Where there are sensual curves in Kincaid’s cloth quilts, there are harsh edges and stark shadows in his money pieces. They are flags of resistance in a different way, spiritual salve born not from the warmth of a grandmother’s love – but the process of unclenching capitalism’s grip on the body.

Kincaid chooses fabrics that reference the vapid striving of the American Dream – like silk renderings of his father’s lotto tickets. They gesture at the dark side of Black American inheritance & hustle, and yet maintain a sense of the warmth of Black family. (Except “Corner of Alaska And Walsh Under Dist. 1 Surveilance,” whose cool monochrome face and woven concrete or cosmos or muscle fiber, or your dad’s favorite sweatpants, are gripped in headlock by Blue Lives Matter blue; it reads like Whiteness sucking the saturation from a technicolor film.) They’re still soft to the touch.

In contrast, the money quilts – especially those with Kincaid’s bloody body prints – are starched mirrors to our own addictions to money, reminders of how physically and spiritually draining chasing it can be. Hung adjacent to the cloth quilts, especially as they’re combined in “Self Portrait: I Am Not My Labor,” the reconstructed dollars call into question how and why we invest so much belief in the dollars themselves.

When the dollars are mixed in patchwork with cloth, like the in “Retired Drug Dealer” and “Fuck You Pay Me,” the money adds a dark motion in the pieces – it’s hard to say if it’s bursting out or slicing into the forms. Or if the forms are digesting the money, churning it as fuel, trying to scrub it clean. Grappling with a necessary evil, hoping its a temporary hustle. “Our ancestors picked the cotton that this money is printed on.” Kincaid engages with one cyclical American evil: this country was built on the backs of Black people, and continues to feed on their vibrance through systems that require they participate in their own destruction.

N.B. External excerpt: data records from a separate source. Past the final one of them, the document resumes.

/-- R101: the command-dependent settle delay, with `CMD_CLEAR = 0x01`. That `0x02` and `0x03` take the long delay is
the spec's own choice, "from general knowledge, not in source" (notes/assumptions/13.md). -/
def Obligations.PostDelayRule : Prop :=
  ∀ (c : Params) (rs : Bool) (v : Byte), c.cmdClear = 0x01#8 →
    postDelay c rs v = (if rs = false ∧ v ∈ [0x01#8, 0x02#8, 0x03#8] then c.tClear else c.tChar)

/-- R104: the cold-start handshake's micro-program. -/
def Obligations.InitProgram : Prop :=
  ∀ c : Params,
    microProgram c .lcdInit =
      [.wait c.tPwron, .setRs false] ++ writeNibble c 0x3#4 ++ [.wait c.tInit1] ++ writeNibble c 0x3#4 ++
        [.wait c.tInit2] ++ writeNibble c 0x3#4 ++ [.wait c.tInit3] ++ writeNibble c 0x2#4 ++ [.wait c.tInit4] ++
        writeByte c false c.cmdFunctionSet ++ writeByte c false c.cmdDisplayCtrl ++
        writeByte c false c.cmdEntryMode ++ writeByte c false c.cmdClear ∧
    (microProgram c .lcdInit).length = 74

/-- R58, R108: the display address and the set-address byte; `LCD_CURSOR` has the micro-program of `LCD_CMD` of that
byte, and its post delay is the short one. -/
def Obligations.CursorSendsItsAddress : Prop :=
  ∀ (c : Params) (col : BitVec 6) (row : BitVec 1),
    (ddramAddr col row).toNat = (if row = 0#1 then 0x00 else 0x40) + col.toNat ∧
    microProgram c (.lcdCursor col row) = microProgram c (.lcdCmd (cursorByte c col row)) ∧
    (c.cmdSetDdram = 0x80#8 → cursorByte c col row = 1#1 ++ row ++ col) ∧
    (c.cmdSetDdram = 0x80#8 → c.cmdClear = 0x01#8 → postDelay c false (cursorByte c col row) = c.tChar) ∧
    (ddramVisible (ddramAddr col row) = true ↔ col.toNat < 16)

/-- R100, R104, R105, R106, R108, R95: accepted by an idle block and given the turns it needs, an LCD operation emits
exactly its micro-program's events in order, leaves the driver ready and idle, the pins at the levels last written
with the enable line low, and everything else as it was but for `waited`, which is the model's own
(notes/assumptions/10.md). -/
def Obligations.LcdOperationRunsToCompletion : Prop :=
  ∀ (s : State) (i : Instr) (cw : CmdWord) (rest : List CmdWord), s.Inv → s.lcdCw = none → s.cmds = cw :: rest →
    decodeC cw = .op i → i.isLcdOp = true → s.lcdReady = !(i == .lcdInit) →
    s.sched = foregroundTurns ((microProgram s.cfg i).length + 1) →
    runSteps ((microProgram s.cfg i).length + 1) s =
      .next { s with
        obs := s.obs ++ (microProgram s.cfg i).map eventOf
        lcdRs := (scan (s.obs ++ (microProgram s.cfg i).map eventOf)).rs
        lcdD := (scan (s.obs ++ (microProgram s.cfg i).map eventOf)).d
        lcdE := false, lcdReady := true, waited := 0, cmds := rest, sched := [] }

/-- R66, R109, R110, R111: what each pseudo-operation expands to; and its command words, issued to a ready block, make
it emit the events of each operation in order and nothing else. -/
def Obligations.PseudoOperationRunsInOrder : Prop :=
  (∀ (c : Params) (text : List Byte),
    expand c (.print text) = text.map .lcdData ∧
    expand c .clear = [.lcdCmd c.cmdClear] ∧
    expand c (.frame text) = [.lcdCmd c.cmdClear, .lcdCursor 0#6 0#1] ++ text.map .lcdData) ∧
  ∀ (s : State) (p : Pseudo), s.Inv → s.lcdCw = none → s.lcdReady = true → s.cmds = pseudoWords s.cfg p →
    s.sched = foregroundTurns ((expand s.cfg p).length + (pseudoProgram s.cfg p).length) →
    ∃ t, runSteps ((expand s.cfg p).length + (pseudoProgram s.cfg p).length) s = .next t ∧
      t.obs = s.obs ++ (pseudoProgram s.cfg p).map eventOf ∧ t.lcdCw = none ∧ t.lcdPc = 0 ∧ t.lcdReady = true ∧
      t.lcdE = false ∧ t.cmds = [] ∧ t.position = s.position ∧ t.edges = s.edges

/-- R57, R103: after any trace, the transfer of a byte latches exactly its high nibble and then its low nibble, under
the selector level of the whole transfer. -/
def Obligations.ByteTransferLatchesTwoFrames : Prop :=
  ∀ (c : Params) (obs : List Event) (rs : Bool) (v : Byte),
    latched (obs ++ (writeByte c rs v).map eventOf) =
      latched obs ++ [busFrame rs (v.extractLsb' 4 4), busFrame rs (v.extractLsb' 0 4)]

/-- R56, R57: the DisplayCommand inside a command word says which two frames the operation latches. -/
def Obligations.DisplayCommandSaysTheFrames : Prop :=
  ∀ (c : Params) (obs : List Event) (byte : Byte),
    dispCmdOfWord (wordLcdCmd byte) = 0#1 ++ byte ∧ dispCmdOfWord (wordLcdData byte) = 1#1 ++ byte ∧
    latched (obs ++ (microProgram c (.lcdCmd byte)).map eventOf) =
      latched obs ++ framesOfDispCmd (dispCmdOfWord (wordLcdCmd byte)) ∧
    latched (obs ++ (microProgram c (.lcdData byte)).map eventOf) =
      latched obs ++ framesOfDispCmd (dispCmdOfWord (wordLcdData byte))

/-- R104: after any trace, `LCD_INIT` latches the four reset nibbles and then the four commands, high nibble first;
with the default command bytes these are the twelve frames of the worked example. -/
def Obligations.InitLatchesTwelveFrames : Prop :=
  ∀ (c : Params) (obs : List Event),
    latched (obs ++ (microProgram c .lcdInit).map eventOf) =
      latched obs ++ ([0x3#4, 0x3#4, 0x3#4, 0x2#4,
        hiNibble c.cmdFunctionSet, loNibble c.cmdFunctionSet, hiNibble c.cmdDisplayCtrl, loNibble c.cmdDisplayCtrl,
        hiNibble c.cmdEntryMode, loNibble c.cmdEntryMode, hiNibble c.cmdClear, loNibble c.cmdClear].map
          (busFrame false)) ∧
    (c.cmdFunctionSet = 0x28#8 → c.cmdDisplayCtrl = 0x0C#8 → c.cmdEntryMode = 0x06#8 → c.cmdClear = 0x01#8 →
      latched (obs ++ (microProgram c .lcdInit).map eventOf) =
        latched obs ++ [0x03#5, 0x03#5, 0x03#5, 0x02#5, 0x02#5, 0x08#5, 0x00#5, 0x0C#5, 0x00#5, 0x06#5, 0x00#5,
          0x01#5])

/-- R102 items 1 to 3: every micro-program is stable on the bus. -/
def Obligations.EveryProgramIsBusStable : Prop :=
  ∀ (c : Params) (i : Instr), i.isLcdOp = true → busStable false (microProgram c i) = true

/-- R102: from before each rise of the enable line until after its fall, the selector and the data lines are
constant, in every state that meets the invariant. -/
def Obligations.LinesHeldAroundTheEnablePulse : Prop :=
  ∀ s t : State, s.Inv → step s = .next t → (s.lcdE = true ∨ t.lcdE = true) →
    (∀ inp turns, s.sched = .tick inp :: turns → inp.rstN = true) → t.lcdRs = s.lcdRs ∧ t.lcdD = s.lcdD

/-- R116, R164: micro-operations, enable pulses and delays of each operation. -/
def Obligations.OperationCountsAndDelays : Prop :=
  ∀ (c : Params) (byte : Byte) (col : BitVec 6) (row : BitVec 1) (n : Nibble),
    (writeNibble c n).length = 5 ∧ enablePulses (writeNibble c n) = 1 ∧
    delaySum (writeNibble c n) = c.tEnHigh + c.tEnSettle ∧
    (∀ i ∈ [Instr.lcdCmd byte, .lcdData byte, .lcdCursor col row],
      (microProgram c i).length = 12 ∧ enablePulses (microProgram c i) = 2) ∧
    delaySum (microProgram c (.lcdCmd byte)) = 2 * (c.tEnHigh + c.tEnSettle) + postDelay c false byte ∧
    delaySum (microProgram c (.lcdData byte)) = 2 * (c.tEnHigh + c.tEnSettle) + c.tChar ∧
    delaySum (microProgram c (.lcdCursor col row)) =
      2 * (c.tEnHigh + c.tEnSettle) + postDelay c false (cursorByte c col row) ∧
    enablePulses (microProgram c .lcdInit) = 12 ∧
    delaySum (microProgram defaultParams .lcdInit) = 58212 ∧
    delaySum (microProgram defaultParams (.lcdCmd byte)) =
      (if byte ∈ [0x01#8, 0x02#8, 0x03#8] then 2102 else 152) ∧
    delaySum (microProgram defaultParams (.lcdData byte)) = 152 ∧
    delaySum (microProgram defaultParams (.lcdCursor col row)) = 152

/-- R116, R164: the counts of `PRINT` and `FRAME` of `n` bytes. -/
def Obligations.PseudoOperationCounts : Prop :=
  ∀ text : List Byte,
    (pseudoProgram defaultParams (.print text)).length = 12 * text.length ∧
    enablePulses (pseudoProgram defaultParams (.print text)) = 2 * text.length ∧
    delaySum (pseudoProgram defaultParams (.print text)) = 152 * text.length ∧
    (pseudoProgram defaultParams (.frame text)).length = 24 + 12 * text.length ∧
    enablePulses (pseudoProgram defaultParams (.frame text)) = 4 + 2 * text.length ∧
    delaySum (pseudoProgram defaultParams (.frame text)) = 2254 + 152 * text.length

/-! ### The whole machine -/

/-- R31: the values after reset, and that the block then does nothing until an input arrives. The values of `aQ` and
`bQ` are this model's choice (notes/assumptions/4.md) and are not claimed: no first tick depends on them. -/
def Obligations.ResetValues : Prop :=
  State.reset.position = 0 ∧ State.reset.primed = false ∧ State.reset.lcdRs = false ∧ State.reset.lcdE = false ∧
  State.reset.lcdD = 0b0000#4 ∧ State.reset.lcdReady = false ∧ State.reset.lcdCw = none ∧ State.reset.lcdPc = 0 ∧
  State.reset.obs = [] ∧
  (∀ (x y : Bool) (inp : TickIn) (turns : List Turn),
    step { State.reset with aQ := x, bQ := y, sched := .tick inp :: turns } =
      step { State.reset with sched := .tick inp :: turns }) ∧
  (∀ turns : List Turn, eventLevel turns = true →
    step { State.reset with sched := turns } = .next { State.reset with sched := turns.tail })

/-- R151, R153: a tick with `rst_n` low puts every piece of the block's state at its reset value, an LCD operation in
progress is abandoned, and the parameters and the inputs not yet consumed stay (notes/assumptions/6.md). The field
`waited` is the model's own (notes/assumptions/10.md), and that a word presented in this tick is ignored is its choice
(notes/assumptions/20.md). -/
def Obligations.ResetTickAbandonsEverything : Prop :=
  ∀ (s : State) (inp : TickIn) (turns : List Turn), s.sched = .tick inp :: turns → inp.rstN = false →
    ∃ x y : Bool, step s = .next {
      position := 0, primed := false, aQ := x, bQ := y, lcdRs := false, lcdE := false, lcdD := 0#4,
      lcdReady := false, lcdCw := none, lcdPc := 0, obs := [], waited := 0,
      cfg := s.cfg, edges := s.edges, cmds := s.cmds, sched := turns }

/-- R15, R19, R20, R22, R95, R102: the state after reset meets the invariant. -/
def Obligations.ResetMeetsTheInvariant : Prop := State.reset.Inv

/-- R15, R78 item 1, R19, R22, R95, R102: every step keeps the invariant. -/
def Obligations.EveryStepKeepsTheInvariant : Prop := ∀ s t : State, s.Inv → step s = .next t → t.Inv

/-- R130: from a state that meets the invariant no step faults. -/
def Obligations.NoStepFaults : Prop := ∀ (s : State) (f : Fault), s.Inv → step s ≠ .fault f

/-- R155: if the host issues only legal words, and `LCD_INIT` once and before any other LCD operation, no interleaving
of the two agents is ever refused or faults. -/
def Obligations.WellBehavedHostIsNeverRefused : Prop :=
  ∀ (n : Nat) (s : State), s.Inv → s.hostOk → eventLevel s.sched = true → ∃ t, runSteps n s = .next t ∧ t.hostOk

/-- R49: unit L's state and the pin events depend only on the command words and on how many turns the foreground
agent has had, not on unit Q, the edge records or where the turns fall. -/
def Obligations.UnitLIgnoresUnitQ : Prop :=
  ∀ s s' t t' : State, s'.lcdView = s.lcdView → eventLevel s.sched = true → eventLevel s'.sched = true →
    s'.sched.count .foreground = s.sched.count .foreground →
    runSteps s.sched.length s = .next t → runSteps s'.sched.length s' = .next t' →
    t'.lcdView = t.lcdView ∧ ∃ new new', t.obs = s.obs ++ new ∧ t'.obs = s'.obs ++ new' ∧
      pinEvents new' = pinEvents new

/-- R20, R95: `lcd_ready` is set by the last step of `LCD_INIT` alone, and cleared by reset alone. -/
def Obligations.ReadyIsSetByInitAlone : Prop :=
  ∀ s t : State, step s = .next t →
    (s.lcdReady = false → t.lcdReady = true →
      ∃ cw, s.lcdCw = some cw ∧ decodeC cw = .op .lcdInit ∧ s.lcdPc + 1 = (microProgram s.cfg .lcdInit).length ∧
        t.lcdCw = none) ∧
    (s.lcdReady = true → t.lcdReady = false → ∃ inp turns, s.sched = .tick inp :: turns ∧ inp.rstN = false)

/-- R27: no step but reset takes anything out of the trace, and none adds more than one event. -/
def Obligations.TraceIsAppendedTo : Prop :=
  ∀ s t : State, step s = .next t →
    (∀ inp turns, s.sched = .tick inp :: turns → inp.rstN = true) →
    t.obs = s.obs ∨ ∃ ev, t.obs = s.obs ++ [ev]

/-- R24, R28: no step writes a parameter. -/
def Obligations.ParametersAreFixed : Prop := ∀ s t : State, step s = .next t → t.cfg = s.cfg

/-- R29, R59: a step runs the operation that the next word decodes to. The edge agent's turn consumes the next record;
the idle foreground agent's turn consumes the next command word. -/
def Obligations.StepRunsTheDecodedOperation : Prop :=
  (∀ (s : State) (turns : List Turn) (r : EdgeRec) (rest : List EdgeRec) (i : Instr),
    s.sched = .edge :: turns → s.edges = r :: rest → decode (.edge r) = .op i →
    step s = exec i { s with sched := turns, edges := rest }) ∧
  (∀ (s : State) (turns : List Turn) (cw : CmdWord) (rest : List CmdWord) (i : Instr),
    s.sched = .foreground :: turns → s.lcdCw = none → s.cmds = cw :: rest → decode (.cmd cw) = .op i →
    step s = exec i { s with sched := turns, cmds := rest })

/-! ### The clock tick -/

/-- R82: the pin-level front end, in a tick in which no command word is accepted. -/
def Obligations.FrontEndTick : Prop :=
  (∀ (s : State) (inp : TickIn) (turns : List Turn), s.sched = .tick inp :: turns → inp.rstN = true →
    s.lcdCw = none → inp.cmdValid = false → s.primed = false →
    step s = .next { s with sched := turns, primed := true, aQ := inp.encA, bQ := inp.encB }) ∧
  (∀ (s : State) (inp : TickIn) (turns : List Turn) (p1 p2 : Int), s.sched = .tick inp :: turns → inp.rstN = true →
    s.lcdCw = none → inp.cmdValid = false → s.primed = true →
    p1 = (if inp.encA ≠ s.aQ then wrap (s.position + (if inp.encA = inp.encB then 1 else -1)) else s.position) →
    p2 = (if inp.encB ≠ s.bQ then wrap (p1 + (if inp.encA ≠ inp.encB then 1 else -1)) else p1) →
    step s = .next { s with sched := turns, position := p2, aQ := inp.encA, bQ := inp.encB }) ∧
  (∀ (s : State) (a b : Bool), ∀ r ∈ frontEndRecords s a b, (decodeE r).wellFormed = true)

Treating dollars as his foremothers treated scrap cloth, like raw material to be transformed, with great care, into a precious object of greater material and spiritual worth, Kincaid offers us evidence of a process we’d all do well to engage in: releasing the deeply internalized belief that money itself is precious and that the more of it you have, the more precious you are. And even deeper, healing from the poisonous belief that our ancestors weren’t precious because they were cash poor. It’s these beliefs – especially when they’re held a bout us – that justify all the ways we’re overworked and undervalued, squeezed for every dollar by landowners, by bosses, by police. Strangled to death for attempting to control of our own assets. Manipulated to believe we deserved it.

Kincaid refuses these ideas, and calls on his ancestors and his elders and the bloody debris of his own body as source. With Get it How You Live, he says no. “These cycles end with me.”